** Instructions to follow **
Here are some entries; quote each one exactly.
★ ★ ★
/-- Line 1 of 30_encoding R125: bits 27..25 = 000, bit 7 = 1 and bit 4 = 1. -/
def decodeExtension (v : Variant) (c : Cond) (w : Word) : Except Reject Instr :=
  let sb := flag w 20
  let r19 := field w 16 4
  let r15 := field w 12 4
  let r11 := field w 8 4
  let r3 := field w 0 4
  if field w 22 6 = 0#6 ∧ field w 4 4 = 9#4 then
    if flag w 21 then .ok (.mla c sb r19 r15 r11 r3) else .ok (.mul c sb r19 r15 r11 r3)
  else if field w 23 5 = 1#5 ∧ field w 4 4 = 9#4 then
    if v.hasLongMul then
      match field w 21 2 with
      | 0#2 => .ok (.umull c sb r19 r15 r11 r3)
      | 1#2 => .ok (.umlal c sb r19 r15 r11 r3)
      | 2#2 => .ok (.smull c sb r19 r15 r11 r3)
      | _ => .ok (.smlal c sb r19 r15 r11 r3)
    else .error .unallocatedExtension
  else if field w 23 5 = 2#5 ∧ field w 20 2 = 0#2 ∧ field w 4 8 = 9#8 ∧ v.hasSwp then
    if flag w 22 then .ok (.swpb c r19 r15 r3) else .ok (.swp c r19 r15 r3)
  else if v = .arm2 ∧ field w 24 4 = 1#4 then
    .ok (.undefinedArm2 c (field w 8 16) (field w 5 2) r3)
  else .error .unallocatedExtension

/-- Line 2 of 30_encoding R125: bits 27..26 = 00, bits 24..23 = 10 and bit 20 = 0, a test operation with S clear. -/
def decodePsrSpace (v : Variant) (c : Cond) (w : Word) : Except Reject Instr :=
  if v.hasPsr32 then
    if !flag w 25 && field w 21 1 == 0#1 && field w 16 4 == 15#4 && field w 0 12 == 0#12 then
      .ok (.mrs c (flag w 22) (field w 12 4))
    else if !flag w 25 && field w 21 1 == 1#1 && field w 12 4 == 15#4 && field w 4 8 == 0#8 then
      match PsrField.ofBits (field w 16 4) with
      | some a => .ok (.msrReg c (flag w 22) a (field w 0 4))
      | none => .error .reservedPsrField
    else if flag w 25 && field w 21 1 == 1#1 && field w 12 4 == 15#4 then
      match PsrField.ofBits (field w 16 4) with
      | some a => .ok (.msrImm c (flag w 22) a (field w 8 4) (field w 0 8))
      | none => .error .reservedPsrField
    else .error .unallocatedPsrSpace
  else .error .unallocatedPsrSpace

/-- Line 4 of 30_encoding R125: data processing, immediate form (R102); a test with Rd = 1111 is the P form (R126). -/
def decodeDpImm (c : Cond) (w : Word) : Instr :=
  let sb := flag w 20
  let rn := field w 16 4
  let rd := field w 12 4
  let rot := field w 8 4
  let imm := field w 0 8
  match field w 21 4 with
  | 0#4 => .andImm c sb rn rd rot imm
  | 1#4 => .eorImm c sb rn rd rot imm
  | 2#4 => .subImm c sb rn rd rot imm
  | 3#4 => .rsbImm c sb rn rd rot imm
  | 4#4 => .addImm c sb rn rd rot imm
  | 5#4 => .adcImm c sb rn rd rot imm
  | 6#4 => .sbcImm c sb rn rd rot imm
  | 7#4 => .rscImm c sb rn rd rot imm
  | 8#4 => if rd = 15#4 then .tstpImm c rn rot imm else .tstImm c rn rd rot imm
  | 9#4 => if rd = 15#4 then .teqpImm c rn rot imm else .teqImm c rn rd rot imm
  | 10#4 => if rd = 15#4 then .cmppImm c rn rot imm else .cmpImm c rn rd rot imm
  | 11#4 => if rd = 15#4 then .cmnpImm c rn rot imm else .cmnImm c rn rd rot imm
  | 12#4 => .orrImm c sb rn rd rot imm
  | 13#4 => .movImm c sb rn rd rot imm
  | 14#4 => .bicImm c sb rn rd rot imm
  | _ => .mvnImm c sb rn rd rot imm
★ ★ ★
** Response box **
/-- Line 1 of 30_encoding R125: bits 27..25 = 000, bit 7 = 1 and bit 4 = 1. -/
def decodeExtension (v : Variant) (c : Cond) (w : Word) : Except Reject Instr :=
  let sb := flag w 20
  let r19 := field w 16 4
  let r15 := field w 12 4
  let r11 := field w 8 4
  let r3 := field w 0 4
  if field w 22 6 = 0#6 ∧ field w 4 4 = 9#4 then
    if flag w 21 then .ok (.mla c sb r19 r15 r11 r3) else .ok (.mul c sb r19 r15 r11 r3)
  else if field w 23 5 = 1#5 ∧ field w 4 4 = 9#4 then
    if v.hasLongMul then
      match field w 21 2 with
      | 0#2 => .ok (.umull c sb r19 r15 r11 r3)
      | 1#2 => .ok (.umlal c sb r19 r15 r11 r3)
      | 2#2 => .ok (.smull c sb r19 r15 r11 r3)
      | _ => .ok (.smlal c sb r19 r15 r11 r3)
    else .error .unallocatedExtension
  else if field w 23 5 = 2#5 ∧ field w 20 2 = 0#2 ∧ field w 4 8 = 9#8 ∧ v.hasSwp then
    if flag w 22 then .ok (.swpb c r19 r15 r3) else .ok (.swp c r19 r15 r3)
  else if v = .arm2 ∧ field w 24 4 = 1#4 then
    .ok (.undefinedArm2 c (field w 8 16) (field w 5 2) r3)
  else .error .unallocatedExtension

/-- Line 2 of 30_encoding R125: bits 27..26 = 00, bits 24..23 = 10 and bit 20 = 0, a test operation with S clear. -/
def decodePsrSpace (v : Variant) (c : Cond) (w : Word) : Except Reject Instr :=
  if v.hasPsr32 then
    if !flag w 25 && field w 21 1 == 0#1 && field w 16 4 == 15#4 && field w 0 12 == 0#12 then
      .ok (.mrs c (flag w 22) (field w 12 4))
    else if !flag w 25 && field w 21 1 == 1#1 && field w 12 4 == 15#4 && field w 4 8 == 0#8 then
      match PsrField.ofBits (field w 16 4) with
      | some a => .ok (.msrReg c (flag w 22) a (field w 0 4))
      | none => .error .reservedPsrField
    else if flag w 25 && field w 21 1 == 1#1 && field w 12 4 == 15#4 then
      match PsrField.ofBits (field w 16 4) with
      | some a => .ok (.msrImm c (flag w 22) a (field w 8 4) (field w 0 8))
      | none => .error .reservedPsrField
    else .error .unallocatedPsrSpace
  else .error .unallocatedPsrSpace

/-- Line 4 of 30_encoding R125: data processing, immediate form (R102); a test with Rd = 1111 is the P form (R126). -/
def decodeDpImm (c : Cond) (w : Word) : Instr :=
  let sb := flag w 20
  let rn := field w 16 4
  let rd := field w 12 4
  let rot := field w 8 4
  let imm := field w 0 8
  match field w 21 4 with
  | 0#4 => .andImm c sb rn rd rot imm
  | 1#4 => .eorImm c sb rn rd rot imm
  | 2#4 => .subImm c sb rn rd rot imm
  | 3#4 => .rsbImm c sb rn rd rot imm
  | 4#4 => .addImm c sb rn rd rot imm
  | 5#4 => .adcImm c sb rn rd rot imm
  | 6#4 => .sbcImm c sb rn rd rot imm
  | 7#4 => .rscImm c sb rn rd rot imm
  | 8#4 => if rd = 15#4 then .tstpImm c rn rot imm else .tstImm c rn rd rot imm
  | 9#4 => if rd = 15#4 then .teqpImm c rn rot imm else .teqImm c rn rd rot imm
  | 10#4 => if rd = 15#4 then .cmppImm c rn rot imm else .cmpImm c rn rd rot imm
  | 11#4 => if rd = 15#4 then .cmnpImm c rn rot imm else .cmnImm c rn rd rot imm
  | 12#4 => .orrImm c sb rn rd rot imm
  | 13#4 => .movImm c sb rn rd rot imm
  | 14#4 => .bicImm c sb rn rd rot imm
  | _ => .mvnImm c sb rn rd rot imm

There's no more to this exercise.